SOURCE MATERIAL START

/-! ## Packets that wait (R105) -/

/-- PACKET_APPEND (R105): the oldest closed packet that waits for room is appended; one whose queue can no longer be used is lost, and
the group that closed it is killed (R38, R289). -/
def execPacketAppend (space handle : Nat) (s : State) : Host.Outcome State Fault Refusal :=
  match s.queue space handle with
  | none => .next s
  | some q =>
    match q.waiting with
    | [] => .next s
    | (tid, p) :: rest =>
      if !s.queueSound space q then
        let s := s.setQueue space handle { q with waiting := rest }
        .next (if (s.groups.find (gidOf tid)).isSome then s.doubleFault (gidOf tid) else s)
      else match (s.setQueue space handle { q with waiting := rest }).append space handle p.flits.flatten with
      | some s' => .next (s'.fromLaunch space handle q.tail (s.group (gidOf tid)).launch)
      | none => .next s

/-! ## The network port (R111) -/

/-- Whether a chip-to-chip port is up. -/
def State.netUp (s : State) : Bool := (upTo 8).any (fun i => (s.pkg.links.getD (8 + i) {}).state == 1)
/-- Whether an entry's header is well formed: a length of 1 to 8 flits, and bytes 5 to 7 zero. -/
def headerOk (b : List Byte) : Bool := 1 ≤ fieldLE b 4 1 && fieldLE b 4 1 ≤ 8 && fieldLE b 5 3 == 0
/-- NETWORK_SEND (R111): `accepted` tells whether the destination took the entry; one that it drops, or that is lost with its
link, sets DROP. -/
def execNetworkSend (space handle : Nat) (accepted : Bool) (s : State) : Host.Outcome State Fault Refusal :=
  match s.queue space handle with
  | none => .next s
  | some q =>
    if q.kind ≠ 5 ∨ q.count = 0 ∨ !s.netUp ∨ !s.served .network ∨ !s.queueSound space q then .next s
    else
      let e := s.headEntry space q
      let ok := accepted && headerOk e
      let s := s.pop space handle
      if ok then .next { s with pkg.netOut := s.pkg.netOut ++ [e] }
      else match s.queue space handle with
        | some q => .next (s.writeQueue space handle { q with drop := true })
        | none => .next s
/-- NETWORK_RECEIVE (R111): an entry for a NETRX queue from its permitted source; a full queue holds the sender back. -/
def execNetworkReceive (handle srcDev srcPart space : Nat) (entry : List Byte) (s : State) : Host.Outcome State Fault Refusal :=
  match s.queue space handle with
  | none => .next s
  | some q =>
    if !q.netrx ∨ !s.netUp ∨ !s.served .network ∨ q.srcDev ≠ srcDev ∨ q.srcPart ≠ srcPart ∨ !headerOk entry then .next s
    else match s.append space handle (toLE 2 srcDev ++ toLE 2 srcPart ++ (entry.drop 4).take (32 * fieldLE entry 4 1 - 4)) with
      | some s' => .next s'
      | none => .next s

/-! ## Drains (R186) -/

/-- A generation passes from one state to another. -/
def State.genTo (s : State) (p serial from' next : Nat) : State :=
  s.updGen p serial (fun g => if g.state = from' then { g with state := next } else g)
def State.genState (s : State) (p serial : Nat) : Nat := match (s.part p).gens.find serial with | some g => g.state | none => 0
/-- DRAIN_START (R74, R186): no older generation is draining. -/
def execDrainStart (p serial : Nat) (s : State) : Host.Outcome State Fault Refusal :=
  if !s.served .drain || (s.part p).gens.any (fun e => e.1 < serial && e.2.state == 3) then .next s else .next (s.genTo p serial 2 3)
/-- The drained generation that came before a serial. -/
def State.lastDrained (s : State) (p serial : Nat) : Option (Nat × Gen) :=
  ((s.part p).gens.filter (fun e => e.1 < serial && e.2.state == 4)).getLast?
/-- Writes a granule's content for a generation to the lower tier, or records by reference one that the drained generation before it
holds alike (R186). -/
def State.drainPage (s : State) (p serial page : Nat) (img : Image) : State :=
  let old := (s.lastDrained p serial).bind (fun d => (d.2.drained.find page).bind (fun slot =>
    if s.slots.find slot = some img then some (slot, d.1) else none))
  match old with
  | some (slot, d) => s.updGen p serial (fun g => { g with drained := g.drained.put page slot, ref := some d })
  | none => let r := s.newSlot img; r.2.updGen p serial (fun g => { g with drained := g.drained.put page r.1 })
/-- The granules of a generation whose content must still come from the source of a migration (R97, R190). -/
def State.drainPulls (s : State) (p : Nat) (g : Gen) : Bool :=
  g.shared.any (fun q => (g.drained.find q).isNone &&
    (match s.walk p q with | some (_, e) => !e.valid && e.state == 3 | none => false))
/-- DRAIN_DONE (R186, R296): each granule that is not yet in the lower tier comes from its aside frame, else from the live frame, else
from the copy of an evicted page, and is empty if nothing was ever stored there; a live frame that has been written there is no longer DIRTY (R89). Then the aside frames
and the number are free. -/
def execDrainDone (p serial : Nat) (s : State) : Host.Outcome State Fault Refusal :=
  match (s.part p).gens.find serial with
  | none => .next s
  | some g =>
    if g.state ≠ 3 ∨ !s.tierServed ∨ s.drainPulls p g then .next s
    else
      let s := (g.asides ++ g.held).foldl (fun s e => s.drainPage p serial e.1 (s.imageOf (frameAddr e.2))) s
      let s := (g.shared.filter (fun q => (g.drained.find q).isNone)).foldl (fun s page =>
        match s.walk p page with
        | some (b, e) =>
          if e.valid then
            let s := s.drainPage p serial page (s.imageOf (e.addr + (page - b) * frameBytes))
            match ((s.part p).gens.find serial).bind (fun g => g.drained.find page) with
            | some slot => s.sealed (e.addr / frameBytes + (page - b)) slot
            | none => s
          else if e.state = 2 then s.updGen p serial (fun g => { g with drained := g.drained.put page e.addr })
          else if e.state = 1 then s.drainPage p serial page Image.blank
          else s
        | none => s) s
      .next ((s.freeAsides p serial).updGen p serial (fun g => { g with state := 4, num := 0, shared := [] }))
/-- DRAIN_FAIL (R62, R186). -/
def execDrainFail (p serial : Nat) (s : State) : Host.Outcome State Fault Refusal :=
  if s.genState p serial ≠ 3 then .next s else .next ((s.genTo p serial 3 6).eventNotice 3 1 p (serial % 2 ^ 32))
/-- DRAIN_RETRY (R186): a retry that reaches the lower tier goes on with the drain; one that does not is a failure again. -/
def execDrainRetry (p serial : Nat) (ok : Bool) (s : State) : Host.Outcome State Fault Refusal :=
  if s.genState p serial ≠ 6 then .next s
  else if ok then .next (s.genTo p serial 6 3) else .next (s.eventNotice 3 1 p (serial % 2 ^ 32))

SOURCE MATERIAL END

__DIRECTIONS__. Leave out every line above except those from the line with "generation before it" up to and including the line with "match old with", and copy those exactly.

__TASK RESULT__.
/-- Writes a granule's content for a generation to the lower tier, or records by reference one that the drained generation before it
holds alike (R186). -/
def State.drainPage (s : State) (p serial page : Nat) (img : Image) : State :=
  let old := (s.lastDrained p serial).bind (fun d => (d.2.drained.find page).bind (fun slot =>
    if s.slots.find slot = some img then some (slot, d.1) else none))
  match old with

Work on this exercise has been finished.